A c++17 recursive-descent parser library with the following features:

  • ENBF-like syntax for writing grammar expressions.
  • character, string, boolean, set, range terminals.
  • recursive and left-recursive grammars.
  • custom parsing functions, callbacks and nodes.
  • multiple errors per parse.
  • case sensitive/insensitive parsing.
  • optional line/column counting.
  • parsing utf-8 strings.
  • translation of source to AST nodes.
  • loading a file directly into memory.
  • parsing streams.
  • lexing/parsing.

Version 1.0.0.8

Quick Example

#include "parserlib.hpp"
using namespace parserlib;

int main() {
    const auto grammar = terminal("parserlib is") >> " my favorite library" >> -terminal('!');
    std::string source = "parserlib is my favorite library!";
    parse_context<std::string> pc(source);
    bool success = grammar.parse(pc);
}
Table Of Contents
  1. EBNF-like syntax
  2. Terminals
  3. Recursive Grammars
  4. The Parse Context
  5. Custom Parse Functions/Callbacks/Parse Nodes
  6. Error Handling
  7. Line/Column counting
  8. UTF-8 strings
  9. AST Nodes
  10. Lexing And Parsing
  11. Parsing In-Memory Sources
  12. Parsing Sources From Streams
  13. Versions

Versions

  • 1.0.0.8

    • Rewritten again from scratch, in order to deal with error handling in a much better way, to make everything noexcept for increased performance, to add new capabilities.
  • 1.0.0.7

    • Rewritten from scratch, to improve quality of the API.
  • 1.0.0.6

    • Added function-based parsing.
  • 1.0.0.5

    • Added custom match functions in order to allow the resolution of ambiguities while parsing.
    • allowed terminal values to be of different type that the value of the source container, in order to allow the result of a parse (the ast nodes created by a parse) to be fed to another parse function.
    • added terminal parsing via functions.
    • added parsing via standalone functions.
    • added multiple error handling.
  • 1.0.0.4

    • Rewrote the library:
      • all parser grammar classes are now inside a single template class class parser_engine<SourceT, MatchIdT>, for the following reasons:
        • compiler performance (MSVC 32-bit regularly crashed with out of memory error from the many template instantiations of previous versions).
        • library code organization; writing a grammar usually requires including all the grammar constructs, so it is reduntant to have separate files for each grammar-related class.
        • user code organization; whole grammars need to be specialized on source type.
      • coding style is closer to the standard: all identifiers are lower case, words are separated by underscores, idiomatic c++ is used whenever possible.
    • Rewrote the documentation, due to more functionality to be added in the future.
  • 1.0.0.3

    • Reorganized the library in order to support compiler front ends into a separate namespace.
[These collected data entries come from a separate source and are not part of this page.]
theorem State.stampAll_keeps (h : Keeps a s) (x : Nat) (l : List (Fin 256 × Bool)) : KeepsP a (s.stampAll x l) := by
  induction l generalizing s with
  | nil => exact h
  | cons e r ih =>
    unfold State.stampAll
    split
    next s' m e1 =>
      split
      next s'' ms e2 => exact KeepsP.mk ((ih ((State.stampOne_keeps h _ _ _).out e1)).out e2)

theorem execStampEdge_keeps (h : Keeps a s) (y1) (y2) : KeepsR a (execStampEdge y1 y2 s) := by
  unfold execStampEdge
  extract_lets -underBinder -merge +onlyGivenNames x1
  have h1 : Keeps a x1 := (State.at_keeps h _)
  clear_value x1
  split
  next x2 x3 e2 =>
    have h2 := KeepsP.out (State.stampAll_keeps h1 _ _) e2
    extract_lets -underBinder -merge +onlyGivenNames x4
    have h4 : Keeps a x4 := (State.each_keeps h2 fun _ h5 _ => (State.ipEdges_keeps h5 _ _ _))
    clear_value x4
    extract_lets -underBinder -merge +onlyGivenNames x6
    have h6 : Keeps a x6 := (State.each_keeps h4 fun _ h7 _ => (State.each_keeps h7 fun _ h8 _ => (State.fuStamp_keeps h8 _ _ _)))
    clear_value x6
    extract_lets -underBinder -merge +onlyGivenNames x9
    have h9 : Keeps a x9 := (State.each_keeps h6 fun _ h10 _ => (State.each_keeps h10 fun _ h11 _ => (Keeps.ite (State.loopStamp_keeps h11 _ _ _) h11)))
    clear_value x9
    refine KeepsR.next ?_
    refine State.each_keeps h9 fun _ h14 _ => ?_
    · extract_lets -underBinder -merge +onlyGivenNames x15
      clear_value x15
      exact (Keeps.ite (State.queueStamp_keeps h14 _ _ _ _) h14)

theorem State.writeWindow_keeps (h : Keeps a s) (y2) (y3) : Keeps a (State.writeWindow s y2 y3) := by
  unfold State.writeWindow
  extract_lets -underBinder -merge +onlyGivenNames x1
  clear_value x1
  extract_lets -underBinder -merge +onlyGivenNames x2
  clear_value x2
  extract_lets -underBinder -merge +onlyGivenNames x3
  clear_value x3
  extract_lets -underBinder -merge +onlyGivenNames x4
  clear_value x4
  extract_lets -underBinder -merge +onlyGivenNames x5
  clear_value x5
  extract_lets -underBinder -merge +onlyGivenNames x6
  have h6 : Keeps a x6 := (State.modStp_keeps h _ _)
  clear_value x6
  extract_lets -underBinder -merge +onlyGivenNames x7
  have h7 : Keeps a x7 := (Keeps.ite (State.each_keeps h6 fun _ h8 _ => (State.appendItem_keeps h8 _ _)) h6)
  clear_value x7
  exact (Keeps.ite (State.each_keeps h7 fun _ h9 _ => (State.marker_keeps h9 _ _ _ _ _)) h7)

theorem State.closeWindows_keeps (h : Keeps a s) (y2) (y3) : Keeps a (State.closeWindows s y2 y3) := by
  unfold State.closeWindows
  extract_lets -underBinder -merge +onlyGivenNames x1
  clear_value x1
  extract_lets -underBinder -merge +onlyGivenNames x2
  clear_value x2
  extract_lets -underBinder -merge +onlyGivenNames x3
  clear_value x3
  extract_lets -underBinder -merge +onlyGivenNames x4
  clear_value x4
  exact (State.stpShow_keeps (State.each_keeps h fun _ h5 _ => (State.writeWindow_keeps h5 _ _)) _)

theorem execMergeWindowClose_keeps (h : Keeps a s) (y1) (y2) : KeepsR a (execMergeWindowClose y1 y2 s) := by
  unfold execMergeWindowClose
  extract_lets -underBinder -merge +onlyGivenNames x1
  have h1 : Keeps a x1 := (State.at_keeps h _)
  clear_value x1
  exact (KeepsR.next (Keeps.ite (State.closeWindows_keeps (State.stpDrain_keeps h1 _ _) _ _) h1))

theorem State.finishStamps_keeps (h : Keeps a s) (y2) (y3) : Keeps a (State.finishStamps s y2 y3) := by
  unfold State.finishStamps
  extract_lets -underBinder -merge +onlyGivenNames x1
  have h1 : Keeps a x1 := (State.modStp_keeps h _ _)
  clear_value x1
  extract_lets -underBinder -merge +onlyGivenNames x2
  clear_value x2
  extract_lets -underBinder -merge +onlyGivenNames x3
  have h3 : Keeps a x3 := (State.modStp_keeps h1 _ _)
  clear_value x3
  exact (State.stpShow_keeps (State.each_keeps h3 fun _ h4 _ => (State.writeWindow_keeps h4 _ _)) _)

theorem execTableRebuild_keeps (h : Keeps a s) (y1) (y2) (y3) : KeepsR a (execTableRebuild y1 y2 y3 s) := by
  unfold execTableRebuild
  extract_lets -underBinder -merge +onlyGivenNames x1
  have h1 : Keeps a x1 := (State.at_keeps h _)
  clear_value x1
  extract_lets -underBinder -merge +onlyGivenNames x2
  clear_value x2
  exact (KeepsR.ite (KeepsR.next (Keeps.ite (State.modStp_keeps (State.putB_keeps h1 _ _ _ _) _ _) h1)) (KeepsR.next (Keeps.ite (State.putB_keeps h1 _ _ _ _) h1)))

theorem execCoarseWrap_keeps (h : Keeps a s) (y1) : KeepsR a (execCoarseWrap y1 s) := by
  unfold execCoarseWrap
  extract_lets -underBinder -merge +onlyGivenNames x1
  have h1 : Keeps a x1 := (State.at_keeps h _)
  clear_value x1
  refine KeepsR.ite ?_ ?_
  · exact (KeepsR.next h1)
  · extract_lets -underBinder -merge +onlyGivenNames x2
    have h2 : Keeps a x2 := by
      subst x2
      refine State.each_keeps h1 fun _ h5 _ => ?_
      · extract_lets -underBinder -merge +onlyGivenNames x6
        have h6 : Keeps a x6 := (State.modStp_keeps h5 _ _)
        clear_value x6
        exact (State.pulse_keeps h6 _ _)
    clear_value x2
    extract_lets -underBinder -merge +onlyGivenNames x7
    have h7 : Keeps a x7 := (State.marker_keeps h2 _ _ _ _ _)
    clear_value x7
    extract_lets -underBinder -merge +onlyGivenNames x8
    have h8 : Keeps a x8 := (State.each_keeps h7 fun _ h9 _ => (Keeps.ite (State.inband_keeps h9 _ _ _ _ _) (State.inband_keeps h9 _ _ _ _ _)))
    clear_value x8
    exact (KeepsR.next (State.each_keeps h8 fun _ h10 _ => (State.gatesTo_keeps h10 _ _ _)))

theorem execStpClr_keeps (h : Keeps a s) (y1) (y2) : KeepsR a (execStpClr y1 y2 s) := by
  unfold execStpClr
  exact (KeepsR.next (Keeps.ite (State.clearAll_keeps h _ _) h))

theorem State.stpState_keeps (h : Keeps a s) (y2) : Keeps a (State.stpState s y2) := by
  unfold State.stpState
  exact (State.setBlockState_keeps h _ _)

end Sys2Proof.Machine
end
The main library is now in namespace parserlib::core.
    • Added namespace parserlib::cfe which now contains the compiler-front-end functionality.
    • separated tokenization and parsing phases for compiler-front-ends.
    • Added relevant documentation and unit tests.
  • 1.0.0.2

    • Rewrote the library from scratch in order to provide a better interface. Changes:

      • All the getter methods now start with 'get', in order to play better with Intellisense.
      • The ParseContext class is now configured over the Source type, with the default class being the class SourceString.
      • The class SourceString provides custom iterator which counts lines and columns, compatible with the std::string interface.
      • The functions terminal, terminalSet, terminalRange are changed to term, oneOf, oneIn.
      • Matches are now only hierarchical (as in operator >= of previous version).
      • The 'operator >= has been replaced with operator ->*, which is much more distinct than the former; no more typing accidentally '>>' where >= was intended.
      • The default match id type is no longer a string; it is an int.
      • Simplified the left recursion parsing implementation.
  • 1.0.0.1

    • Added support for compiler front-end construction.
  • 1.0.0.0

    • Initial release.

TODO

TODO list in the current version:

  • review and improve the library documentation.